• Re: Calling conventions (particularly 32-bit ARM)

    From Tim Rentsch@tr.17687@z991.linuxsc.com to comp.arch on Sat Feb 14 20:40:26 2026
    From Newsgroup: comp.arch

    George Neuner <gneuner2@comcast.net> writes:

    On Mon, 27 Jan 2025 17:09:59 -0800, Tim Rentsch
    <tr.17687@z991.linuxsc.com> wrote:

    George Neuner <gneuner2@comcast.net> writes:

    On Mon, 6 Jan 2025 20:10:13 +0000, mitchalsup@aol.com (MitchAlsup1)
    wrote:

    I looked high and low for codes using more than 8 arguments and
    returning aggregates larger than 8 double words, and about the
    only things I found were a handful of []print[]() calls.
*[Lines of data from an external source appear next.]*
-- ==== Sys2Proof/Decode.lean ====
section
/-!
DEFINITION. The bits of the commands. The rows of spec/opcode_table.json give no bits, so `decodeTableWord` spells no row.
What the spec does encode is the management frame: its command codes, argument lengths and argument bytes (Tables 10-1,
11-3 and 11-9; multi-byte fields most significant byte first, R182). Those are here, in both directions.
-/
namespace Sys2Proof

/-- The two bytes of a 16-bit field, most significant first (R182). -/
def bytes16 (v : BitVec 16) : List Byte := [v.extractLsb' 8 8, v.extractLsb' 0 8]

/-- The three bytes of an address field, most significant first (R182, R184). -/
def bytes24 (v : Addr) : List Byte := [v.extractLsb' 16 8, v.extractLsb' 8 8, v.extractLsb' 0 8]

/-- The four bytes of a word field, most significant first (R182). -/
def bytes32 (v : Word) : List Byte :=
  [v.extractLsb' 24 8, v.extractLsb' 16 8, v.extractLsb' 8 8, v.extractLsb' 0 8]

/-- A 16-bit field from its two bytes. -/
def join16 (a b : Byte) : BitVec 16 := a ++ b

/-- An address field from its three bytes. -/
def join24 (a b c : Byte) : Addr := a ++ b ++ c

/-- A word field from its four bytes. -/
def join32 (a b c d : Byte) : Word := a ++ b ++ c ++ d

/-- The argument length each command code expects, Table 11-3; none for a code that is none of the twenty. -/
def argumentLength (code : Byte) : Option Nat :=
  match code.toNat with
  | 0x01 => some 0
  | 0x02 => some 1
  | 0x03 => some 5
  | 0x04 => some 2
  | 0x05 => some 22
  | 0x06 => some 0
  | 0x07 => some 1
  | 0x08 => some 0
  | 0x09 => some 0
  | 0x0A => some 1
  | 0x0B => some 1
  | 0x0C => some 0
  | 0x0D => some 1
  | 0x0E => some 2
  | 0x0F => some 0
  | 0x10 => some 2
  | 0x11 => some 4
  | 0x12 => some 1
  | 0x13 => some 4
  | 0x14 => some 0
  | _ => none

/-- A frame is malformed when its code is none of the twenty or its length is not the one the command expects; every
expected length is at most 32, so a length above 32 is malformed with the rest (R169). -/
def malformed (code length : Byte) : Bool := argumentLength code != some length.toNat

/-- The argument bytes of TABLE_WRITE, Table 11-9. -/
def tableWriteBytes (index : Byte) (mask : BitVec 16) (f : TableFields) : List Byte :=
  index :: bytes16 mask ++ f.enabled :: bytes24 f.base ++ bytes24 f.limit ++
    [f.mode, f.target, f.action, f.ring] ++ bytes32 f.compareValue ++ bytes32 f.preset

/-- The command code and argument bytes of a management command, Table 11-3; none for a happening that is no frame. -/
def commandFrame : Instr → Option (Byte × List Byte)
  | .status => some (0x01, [])
  | .get item => some (0x02, [item])
  | .set item value => some (0x03, item :: bytes32 value)
  | .tableRead index table => some (0x04, [index, table])
  | .tableWrite index mask fields => some (0x05, tableWriteBytes index mask fields)
  | .install => some (0x06, [])
  | .arm action => some (0x07, [action])
  | .disarm => some (0x08, [])
  | .mark => some (0x09, [])
  | .release n => some (0x0A, [n])
  | .rollback depth => some (0x0B, [depth])
  | .discard => some (0x0C, [])
  | .format sizeCode => some (0x0D, [sizeCode])
  | .peek slot => some (0x0E, bytes16 slot)
  | .peekRead => some (0x0F, [])
  | .marksRead first count => some (0x10, [first, count])
  | .captureSet slot mode cause filter => some (0x11, [slot, mode, cause, filter])
  | .captureRead slot => some (0x12, [slot])
  | .ackEvents set => some (0x13, bytes32 set)
  | .restart => some (0x14, [])
  | _ => none

/-- TABLE_WRITE from its argument bytes, Table 11-9. -/
def decodeTableWrite : List Byte → Option Instr
  | [i, m1, m0, en, b2, b1, b0, l2, l1, l0, md, tg, ac, rg, c3, c2, c1, c0, p3, p2, p1, p0] =>
    some (.tableWrite i (join16 m1 m0)
      ⟨en, join24 b2 b1 b0, join24 l2 l1 l0, md, tg, ac, rg, join32 c3 c2 c1 c0, join32 p3 p2 p1 p0⟩)
  | _ => none

/-- The command with no argument bytes. -/
def noArguments (i : Instr) : List Byte → Option Instr
  | [] => some i
  | _ => none

/-- The command with one argument byte. -/
def oneArgument (f : Byte → Instr) : List Byte → Option Instr
  | [a] => some (f a)
  | _ => none

/-- The command with two argument bytes. -/
def twoArguments (f : Byte → Byte → Instr) : List Byte → Option Instr
  | [a, b] => some (f a b)
  | _ => none

/-- The command with four argument bytes. -/
def fourArguments (f : Byte → Byte → Byte → Byte → Instr) : List Byte → Option Instr
  | [a, b, c, d] => some (f a b c d)
  | _ => none

/-- SET from its argument bytes: the item, then the value of 4 bytes (Table 11-3). -/
def decodeSet : List Byte → Option Instr
  | [item, a, b, c, d] => some (.set item (join32 a b c d))
  | _ => none

/-- The well-formed command a code and its argument bytes spell, Table 11-3. -/
def decodeCommand (code : Byte) (args : List Byte) : Option Instr :=
  match code.toNat with
  | 0x01 => noArguments .status args
  | 0x02 => oneArgument .get args
  | 0x03 => decodeSet args
  | 0x04 => twoArguments .tableRead args
  | 0x05 => decodeTableWrite args
  | 0x06 => noArguments .install args
  | 0x07 => oneArgument .arm args
  | 0x08 => noArguments .disarm args
  | 0x09 => noArguments .mark args
  | 0x0A => oneArgument .release args
  | 0x0B => oneArgument .rollback args
  | 0x0C => noArguments .discard args
  | 0x0D => oneArgument .format args
  | 0x0E => twoArguments (fun a b => .peek (join16 a b)) args
  | 0x0F => noArguments .peekRead args
  | 0x10 => twoArguments .marksRead args
  | 0x11 => fourArguments .captureSet args
  | 0x12 => oneArgument .captureRead args
  | 0x13 => fourArguments (fun a b c d => .ackEvents (join32 a b c d)) args
  | 0x14 => noArguments .restart args
  | _ => none

/-- The happening a received frame is: its command when it is well formed, else FRAME_UNKNOWN (R169). The length byte
counts at most 255 argument bytes (Table 10-1), so a longer list is no frame. -/
def decodeFrame (code : Byte) (args : List Byte) : Option Instr :=
  if 255 < args.length then none
  else some ((decodeCommand code args).getD (.frameUnknown code (BitVec.ofNat 8 args.length)))

/-- No row of the table gives bits, so no word spells a command. -/
def decodeTableWord (_nbits _w : Nat) : Option Instr := none

end Sys2Proof
end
    Large numbers of parameters may be generated either by closure
    conversion or by lambda lifting. These are FP language
    transformations that are analogous to, but potentially more complex
    than, the rewriting of object methods and their call sites to pass the
    current object in an OO language.

    [The difference between closure conversion and lambda lifting is the
    scope of the tranformation: conversion limits code transformations to
    within the defining call chain, whereas lifting pulls the closure to
    top level making it (at least potentially) globally available.]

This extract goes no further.